Sunday, November 25, 2012
Choice and Change
Education in Transition
I suspect that anything as broad as the field of education is always changing at some point in time and some degree of alteration. As the French author, François de la Rochefoucauld, once stated, “The only thing that is constant is change.” With that observation, I’d like to suggest that perhaps the direction and rate of change in education is happening at levels without precedent.
The advent of technology in the form of computers and the Internet has expanded and increased the democratization of education by enabling an incredible amount of knowledge to be stored, accessed and retrieved with lightning like speed. That’s an obvious outcome of computer technology (and the contributions of a long list of related equipment, like Smartboards, tablets,…). However, the growth of opportunities and possibilities emerging from the expanse of technological applications in the daily life of people has created an environment in which one can stay at home and communicate with people the world over as well as point and click to order products and services from down the street to across oceans. This is merely a logical next step from sitting on the couch and clicking away as you surf channels, or scanning you car radio for a desired station.

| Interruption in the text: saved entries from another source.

theorem tracking_changeState {new : TrackerState} (hnew : new ≠ .idle ∧ new ≠ .silent)
    (settled : isSettledState new → (s.tracker n).held.isSome ∧ published) :
    Tracking published ((changeState n new s).tracker n) := by
  rw [changeState_tracker_self]
  refine ⟨hnew.1, hnew.2, fun h => ⟨?_, (settled h).2⟩⟩
  change (if dropsHeld new then none else (s.tracker n).held).isSome
  have keeps : dropsHeld new = false := by
    rcases h with rfl | rfl | rfl | rfl <;> rfl
  rw [keeps]
  exact (settled h).1

theorem tracking_submitHeld {k : PassKind} (h : Tracking published (s.tracker n)) :
    Tracking published ((submitHeld n k s).tracker n) := by
  rw [tracker_of_inputs (submitHeld_inputs s n k) n]; exact h

theorem tracking_holdSet {m : MeasSet} (h : (s.tracker n).state ≠ .idle)
    (h' : (s.tracker n).state ≠ .silent) (hp : published) :
    Tracking published ((holdSet n (some m) s).tracker n) := by
  rw [holdSet, tracker_withTracker_self]
  exact ⟨h, h', fun _ => ⟨rfl, hp⟩⟩

/-- A counted set stays in SETTLING or becomes the held stable set. -/
theorem tracking_settleWith (hs : (s.tracker n).state = .settling) (hp : published) (c : Nat)
    (m : MeasSet) : Tracking published ((settleWith n c m s).tracker n) := by
  unfold settleWith completeSettling
  dsimp only
  split
  · split
    · exact tracking_submitHeld (tracking_holdSet (by simp) (by simp) hp)
    · exact tracking_submitHeld (tracking_holdSet (by simp) (by simp) hp)
  · rw [tracker_withTracker_self]
    refine ⟨?_, ?_, ?_⟩ <;> simp [hs, isSettledState]

theorem tracking_settleAfresh (hp : published) (m : MeasSet) :
    Tracking published ((settleAfresh n m s).tracker n) :=
  tracking_settleWith (by simp) hp 1 m

theorem Tracking.takeVLost (h : Tracking published (s.tracker n)) :
    Tracking published ((takeVLost n s).tracker n) := by
  unfold Machine.takeVLost
  split
  case h_1 hs =>
    rw [tracker_withTracker_self]
    exact ⟨h.awake, h.active, fun settled => by rw [hs] at settled; simp [isSettledState] at settled⟩
  case h_6 | h_7 | h_8 => exact h
  all_goals exact tracking_changeState (by simp) (by simp [isSettledState])

theorem Tracking.takeSet (h : Tracking published (s.tracker n)) (hp : published) (tick : Nat)
    (m : MeasSet) : Tracking published ((takeSet n tick m s).tracker n) := by
  have verify : Tracking published ((submitVerify n tick m s).tracker n) := by
    unfold submitVerify submitAt
    split
    · rw [tracker_of_inputs (submit_inputs s _ _) n]; exact h
    · split
      · exact h
      · rw [tracker_of_inputs (submit_inputs s _ _) n]; exact h
  unfold Machine.takeSet
  dsimp only
  split
  case h_1 hs => exact tracking_settleWith hs hp _ m
  case h_2 =>
    split
    · exact h
    · exact tracking_settleAfresh hp m
  case h_3 | h_4 => exact verify
  case h_5 hs =>
    split
    · split
      · exact tracking_submitHeld (tracking_changeState (by simp)
          fun _ => h.settled (by simp [hs, isSettledState]))
      · exact h
    · exact tracking_settleAfresh hp m
  all_goals exact h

In short, we are moving from a “brick and mortar” education delivered in a conventional format of teacher directed learning experiences, to a “click and order” form of personalized education where learning menus are extended to individuals from a teacher who facilitates and guides instruction based on data specific to the individuals. Technology has provided unprecedented means of democratizing education through the ability to collect, store, retrieve, and extrapolate information for the masses. Knowledge has perhaps never been so accessible to so many. We can no longer afford to maintain past practices that were borne of the industrialized manner of delivering instruction to the masses. That may have worked for many people before, but it’s not likely to be successful with people accustomed to both choice and change during a time when expectations have risen and opportunities have expanded.